Gambler’s Fallacy
The Gambler’s Fallacy is the mistaken notion that repetition changes the odds. If you flip a coin five times, always getting tails, there’s still a 50–50 chance that you’ll get tails on your next flip. You can’t say— “Tails has come up five times in a row, so now it’s ‘time’ that heads comes up.”
Gambler’s Anonymous
Resources
• God in the Dock, C. S. Lewis, p. 59.
• The Moral Catastrophe, David Hocking, Harvest House, 1990, pp. 227ff
Incurable Optimists
Human beings are incurable optimists.
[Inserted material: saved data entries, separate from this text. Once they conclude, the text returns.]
-- ==== Sys2Proof/Laws/FramesResil.lean ====
section
/-! SUPPORT. What each definition of Machine/Resil.lean changes. -/

set_option Elab.async false

set_option linter.tactic.unusedName false

namespace Sys2Proof.Machine

theorem setTile_only (st : Nat) (t : Nat) (x : TileSt) (s : State) :
    Only [.pipe] s (setTile st t x s) := by
  unfold setTile
  repeat' first
    | with_reducible exact Only.refl _
    | with_reducible assumption
    | (extract_lets +onlyGivenNames y
       first
         | (refine Only.have_ y ?_ fun _ => ?_; subst y; rotate_left; clear_value y)
         | (have _z : PipeSt := y; subst y) | clear_value y | skip)
    | with_reducible refine Only.upd_pipe ?_

theorem commandVcore_only (mv : Nat) (s : State) :
    Only [.resil] s (commandVcore mv s) := by
  unfold commandVcore
  repeat' first
    | with_reducible exact Only.refl _
    | with_reducible assumption
    | (extract_lets +onlyGivenNames y
       first
         | (refine Only.have_ y ?_ fun _ => ?_; subst y; rotate_left; clear_value y)
         | (have _z : ResilSt := y; subst y) | clear_value y | skip)
    | with_reducible refine Only.upd_resil ?_

theorem vcoreConfirmed_only (mv : Nat) (s : State) :
    Only [.results, .resil] s (vcoreConfirmed mv s) := by
  unfold vcoreConfirmed
  repeat' first
    | with_reducible exact Only.refl _
    | with_reducible assumption
    | (extract_lets +onlyGivenNames y
       first
         | (refine Only.have_ y ?_ fun _ => ?_; subst y; rotate_left; clear_value y)
         | (have _z : ResilSt := y; subst y) | clear_value y | skip)
    | ((with_reducible apply Only.step (changeRes_only ..)); (case hs => decide))
    | with_reducible refine Only.upd_resil ?_

theorem vcoreMissed_only (s : State) :
    Only [.results, .events, .ports, .storeQueue, .heldEvents, .resil] s (vcoreMissed s) := by
  unfold vcoreMissed
  repeat' first
    | with_reducible exact Only.refl _
    | with_reducible assumption
    | (extract_lets +onlyGivenNames y
       first
         | (refine Only.have_ y ?_ fun _ => ?_; subst y; rotate_left; clear_value y)
         | (have _z : ResilSt := y; subst y) | clear_value y | skip)
    | ((with_reducible apply Only.step (raise_only ..)); (case hs => decide))
    | ((with_reducible apply Only.step (incSat_only ..)); (case hs => decide))
    | split
    | with_reducible refine Only.upd_resil ?_

theorem showSpare_only (st : Nat) (s : State) :
    Only [.results] s (showSpare st s) := by
  unfold showSpare
  repeat' first
    | with_reducible exact Only.refl _
    | with_reducible assumption
    | (extract_lets +onlyGivenNames y
       first
         | (refine Only.have_ y ?_ fun _ => ?_; subst y; rotate_left; clear_value y)
         | clear_value y | skip)
    | ((with_reducible apply Only.step (changeRes_only ..)); (case hs => decide))
    | (with_reducible apply Only.foldl)
    | intro t a ht
    | split

theorem takeOver_only (st : Nat) (s : State) :
    Only [.results, .pipe] s (takeOver st s) := by
  unfold takeOver
  repeat' first
    | with_reducible exact Only.refl _
    | with_reducible assumption
    | (extract_lets +onlyGivenNames y
       first
         | (refine Only.have_ y ?_ fun _ => ?_; subst y; rotate_left; clear_value y)
         | (have _z : PipeSt := y; subst y) | clear_value y | skip)
    | ((with_reducible apply Only.step (showSpare_only ..)); (case hs => decide))
    | split
    | with_reducible refine Only.upd_pipe ?_

theorem takeOvers_only (s : State) :
    Only [.results, .pipe] s (takeOvers s) := by
  unfold takeOvers
  repeat' first
    | with_reducible exact Only.refl _
    | with_reducible assumption
    | (extract_lets +onlyGivenNames y
       first
         | (refine Only.have_ y ?_ fun _ => ?_; subst y; rotate_left; clear_value y)
         | clear_value y | skip)
    | ((with_reducible apply Only.step (takeOver_only ..)); (case hs => decide))
    | (with_reducible apply Only.foldl)
    | intro t a ht

theorem fellNow_only (st : Nat) (t : Nat) (cause : Nat) (s : State) :
    Only [.results, .events, .ports, .storeState, .storeQueue, .heldEvents, .pipe] s (fellNow st t cause s) := by
  unfold fellNow
  repeat' first
    | with_reducible exact Only.refl _
    | with_reducible assumption
    | (extract_lets +onlyGivenNames y
       first
         | (refine Only.have_ y ?_ fun _ => ?_; subst y; rotate_left; clear_value y)
         | (have _z : PipeSt := y; subst y) | clear_value y | skip)
    | ((with_reducible apply Only.step (takeOver_only ..)); (case hs => decide))
    | ((with_reducible apply Only.step (showSpare_only ..)); (case hs => decide))
    | ((with_reducible apply Only.step (setTile_only ..)); (case hs => decide))
    | ((with_reducible apply Only.step (fellRecord_only ..)); (case hs => decide))
    | ((with_reducible apply Only.step (raise_only ..)); (case hs => decide))
    | ((with_reducible apply Only.step (incSat_only ..)); (case hs => decide))
    | split
    | with_reducible refine Only.upd_pipe ?_

theorem withhold_only (st : Nat) (t : Nat) (cause : Nat) (why : Nat) (s : State) :
    Only [.results, .events, .ports, .storeQueue, .heldEvents, .pipe] s (withhold st t cause why s) := by
  unfold withhold
  repeat' first
    | with_reducible exact Only.refl _
    | with_reducible assumption
    | (extract_lets +onlyGivenNames y
       first
         | (refine Only.have_ y ?_ fun _ => ?_; subst y; rotate_left; clear_value y)
         | clear_value y | skip)
    | ((with_reducible apply Only.step (setTile_only ..)); (case hs => decide))
    | ((with_reducible apply Only.step (raise_only ..)); (case hs => decide))
    | ((with_reducible apply Only.step (incSat_only ..)); (case hs => decide))

theorem fellTile_only (st : Nat) (t : Nat) (cause : Nat) (s : State) :
    Only [.results, .events, .ports, .storeState, .storeQueue, .heldEvents, .pipe] s (fellTile st t cause s) := by
  unfold fellTile
  repeat' first
    | with_reducible exact Only.refl _
    | with_reducible assumption
    | (extract_lets +onlyGivenNames y
       first
         | (refine Only.have_ y ?_ fun _ => ?_; subst y; rotate_left; clear_value y)
         | clear_value y | skip)
    | ((with_reducible apply Only.step (withhold_only ..)); (case hs => decide))
    | ((with_reducible apply Only.step (fellNow_only ..)); (case hs => decide))
    | split

theorem decideAfresh_only (s : State) :
    Only [.results, .events, .ports, .storeState, .storeQueue, .heldEvents, .pipe] s (decideAfresh s).2 := by
  refine Only.foldl2 (fun x y h => ?_) _ _ (Only.refl _)
  split
  · exact h
  · exact h.trans ((fellTile_only ..).mono (by decide))

theorem dropWithheld_only (s : State) :
    Only [.pipe] s (dropWithheld s) := by
  unfold dropWithheld
  exact Only.upd_pipe (Only.refl _) (by decide)

theorem showMargins_only (req : Nat) (s : State) :
    Only [.results, .pipe] s (showMargins req s) := by
  unfold showMargins
  repeat' first
    | with_reducible exact Only.refl _
    | with_reducible assumption
    | (extract_lets +onlyGivenNames y
       first
         | (refine Only.have_ y ?_ fun _ => ?_; subst y; rotate_left; clear_value y)
         | clear_value y | skip)
    | ((with_reducible apply Only.step (setTile_only ..)); (case hs => decide))
    | ((with_reducible apply Only.step (setRes_only ..)); (case hs => decide))
    | ((with_reducible apply Only.step (setResI_only ..)); (case hs => decide))
    | (with_reducible apply Only.foldl)
    | intro t a ht
    | split

theorem clearPeriod_only (s : State) :
    Only [.pipe] s (clearPeriod s) := by
  unfold clearPeriod
  repeat' first
    | with_reducible exact Only.refl _
    | with_reducible assumption
    | (extract_lets +onlyGivenNames y
       first
         | (refine Only.have_ y ?_ fun _ => ?_; subst y; rotate_left; clear_value y)
         | (have _z : PipeSt := y; subst y) | clear_value y | skip)
    | (with_reducible apply Only.foldl)
    | intro t a ht
    | with_reducible refine Only.upd_pipe ?_

theorem fellSpare_only (s : State) :
    Only [.results, .events, .ports, .storeState, .storeQueue, .heldEvents, .pipe] s (fellSpare s) := by
  unfold fellSpare
  repeat' first
    | with_reducible exact Only.refl _
    | with_reducible assumption
    | (extract_lets +onlyGivenNames y
       first
         | (refine Only.have_ y ?_ fun _ => ?_; subst y; rotate_left; clear_value y)
         | clear_value y | skip)
    | ((with_reducible apply Only.step (fellNow_only ..)); (case hs => decide))
    | split

theorem showModeLimit_only (limit : Option (Nat × Nat × Nat)) (s : State) :
    Only [.results, .events, .ports, .storeQueue, .heldEvents, .pipe, .resil] s (showModeLimit limit s) := by
  unfold showModeLimit
  repeat' first
    | with_reducible exact Only.refl _
    | with_reducible assumption
    | (extract_lets +onlyGivenNames y
       first
         | (refine Only.have_ y ?_ fun _ => ?_; subst y; rotate_left; clear_value y)
         | (have _z : PipeSt := y; subst y) | (have _z : ResilSt := y; subst y) | clear_value y | skip)
    | ((with_reducible apply Only.step (raise_only ..)); (case hs => decide))
    | split
    | with_reducible refine Only.upd_pipe_resil ?_
    | with_reducible refine Only.upd_pipe ?_
    | with_reducible refine Only.upd_resil ?_

theorem markFailed_only (s : State) :
    Only [.results, .events, .ports, .storeQueue, .heldEvents, .pipe, .resil] s (markFailed s) := by
  unfold markFailed
  repeat' first
    | with_reducible exact Only.refl _
    | with_reducible assumption
    | (extract_lets +onlyGivenNames y
       first
         | (refine Only.have_ y ?_ fun _ => ?_; subst y; rotate_left; clear_value y)
         | clear_value y | skip)
    | ((with_reducible apply Only.step (setTile_only ..)); (case hs => decide))
    | ((with_reducible apply Only.step (settle_only ..)); (case hs => decide))
    | ((with_reducible apply Only.step (unitsUp_only ..)); (case hs => decide))
    | ((with_reducible apply Only.step (raise_only ..)); (case hs => decide))
    | (with_reducible apply Only.foldl)
    | intro t a ht
    | split

theorem marginStep_only (s : State) :
    Only [.results, .events, .ports, .storeState, .storeQueue, .heldEvents, .pipe, .resil] s (marginStep s) := by
  unfold marginStep
  repeat' first
    | with_reducible exact Only.refl _
    | with_reducible assumption
    | (extract_lets +onlyGivenNames y
       first
         | (refine Only.have_ y ?_ fun _ => ?_; subst y; rotate_left; clear_value y)
         | (have _z : ResilSt := y; subst y) | clear_value y | skip)
    | ((with_reducible apply Only.step (showModeLimit_only ..)); (case hs => decide))
    | ((with_reducible apply Only.step (fellTile_only ..)); (case hs => decide))
    | ((with_reducible apply Only.step (commandVcore_only ..)); (case hs => decide))
    | ((with_reducible apply Only.step (raise_only ..)); (case hs => decide))
    | ((with_reducible apply Only.step (incSat_only ..)); (case hs => decide))
    | ((with_reducible apply Only.step (setRes_only ..)); (case hs => decide))
    | split
    | with_reducible refine Only.upd_resil ?_

theorem periodAction_only (s : State) :
    Only [.results, .events, .ports, .storeState, .storeQueue, .heldEvents, .pipe, .resil] s (periodAction s) := by
  unfold periodAction
  repeat' first
    | with_reducible exact Only.refl _
    | with_reducible assumption
    | (extract_lets +onlyGivenNames y
       first
         | (refine Only.have_ y ?_ fun _ => ?_; subst y; rotate_left; clear_value y)
         | clear_value y | skip)
    | ((with_reducible apply Only.step (marginStep_only ..)); (case hs => decide))
    | ((with_reducible apply Only.step (fellSpare_only ..)); (case hs => decide))
    | ((with_reducible apply Only.step (dropWithheld_only ..)); (case hs => decide))
    | ((with_reducible apply Only.step (decideAfresh_only ..)); (case hs => decide))
    | (split <;> refine Only.have_ _ (Only.snd ?_ (by assumption)) fun _ => ?_)
    | split

theorem fastRise_only (unit : Nat) (slack : Int) (s : State) :
    Only [.results, .events, .ports, .storeQueue, .heldEvents, .resil] s (fastRise unit slack s) := by
  unfold fastRise
  repeat' first
    | with_reducible exact Only.refl _
    | with_reducible assumption
    | (extract_lets +onlyGivenNames y
       first
         | (refine Only.have_ y ?_ fun _ => ?_; subst y; rotate_left; clear_value y)
         | (have _z : ResilSt := y; subst y) | clear_value y | skip)
    | ((with_reducible apply Only.step (commandVcore_only ..)); (case hs => decide))
    | ((with_reducible apply Only.step (raise_only ..)); (case hs => decide))
    | ((with_reducible apply Only.step (incSat_only ..)); (case hs => decide))
    | split
    | with_reducible refine Only.upd_resil ?_

theorem planRamp_only (m : Mode) (s : State) :
    Only [.resil] s (planRamp m s) := by
  unfold planRamp
  repeat' first
    | with_reducible exact Only.refl _
    | with_reducible assumption
    | (extract_lets +onlyGivenNames y
       first
         | (refine Only.have_ y ?_ fun _ => ?_; subst y; rotate_left; clear_value y)
         | (have _z : ResilSt := y; subst y) | clear_value y | skip)
    | split
    | with_reducible refine Only.upd_resil ?_

theorem execMonitorMeasurement_only (u : Nat) (tcyc : Nat) (s : State) :
    Runs [.pipe] s (execMonitorMeasurement u tcyc s) := by
  unfold execMonitorMeasurement
  repeat' first
    | with_reducible apply Runs.next
    | with_reducible exact Only.refl _
    | with_reducible assumption
    | (extract_lets +onlyGivenNames y
       first
         | (refine Only.have_ y ?_ fun _ => ?_; subst y; rotate_left; clear_value y)
         | (have _z : PipeSt := y; subst y) | clear_value y | skip)
    | ((with_reducible apply Only.step (setTile_only ..)); (case hs => decide))
    | split
    | with_reducible refine Only.upd_pipe ?_

theorem execMarginPeriod_only (s : State) :
    Runs [.now, .results, .events, .ports, .storeState, .storeQueue, .heldEvents, .pipe, .resil] s (execMarginPeriod s) := by
  unfold execMarginPeriod
  repeat' first
    | with_reducible apply Runs.next
    | with_reducible exact Only.refl _
    | with_reducible assumption
    | (extract_lets +onlyGivenNames y
       first
         | (refine Only.have_ y ?_ fun _ => ?_; subst y; rotate_left; clear_value y)
         | (have _z : ResilSt := y; subst y) | clear_value y | skip)
    | ((with_reducible apply Only.step (periodAction_only ..)); (case hs => decide))
    | ((with_reducible apply Only.step (markFailed_only ..)); (case hs => decide))
    | ((with_reducible apply Only.step (clearPeriod_only ..)); (case hs => decide))
    | ((with_reducible apply Only.step (showMargins_only ..)); (case hs => decide))
    | ((with_reducible apply Only.step (incWrap_only ..)); (case hs => decide))
    | ((with_reducible apply Only.step (advanceTo_only ..)); (case hs => decide))
    | split
    | with_reducible refine Only.upd_resil ?_

theorem execVcoreRampStep_only (s : State) :
    Runs [.resil] s (execVcoreRampStep s) := by
  unfold execVcoreRampStep
  repeat' first
    | with_reducible apply Runs.next
    | with_reducible exact Only.refl _
    | with_reducible assumption
    | (extract_lets +onlyGivenNames y
       first
         | (refine Only.have_ y ?_ fun _ => ?_; subst y; rotate_left; clear_value y)
         | (have _z : ResilSt := y; subst y) | clear_value y | skip)
    | ((with_reducible apply Only.step (commandVcore_only ..)); (case hs => decide))
    | split
    | with_reducible refine Only.upd_resil ?_

end Sys2Proof.Machine
end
They believe they have a pretty good chance to win a lottery, but that there is hardly any chance of getting killed in a traffic accident.
Bits & Pieces, May 26, 1994, p. 9
Quotes
• Horse sense is what keeps horses from betting on what people will do. – Oscar Wilde
• There are two times in a man’s life when he should not speculate: when he can’t afford it, and when he can. – Mark Twain
• It may be that the race is not always to the swift, nor the battle to the strong—but that’s the way to bet. – Damon Runyon
Sources unknown
Lottery Tickets
• Average number of dollars, per capita, spent on lottery tickets each year, in the top ten lottery states: $135.
Gaming & Wagering Business, reported in American Demographics, 2/89
Good Baptists Don’t Gamble
My grandmother, a staunch Southern Baptist, had marched me off to Sunday school and church regularly. So when I switched to the Episcopal church after marriage, she challenged me: “What’s wrong with the Baptist Church, son?”
“Well,” I explained, “Carole and I flipped a coin to see if we would go to her church or mine, and I lost.”
“Serves you right,” said my grandmother. “Good Baptists don’t gamble.”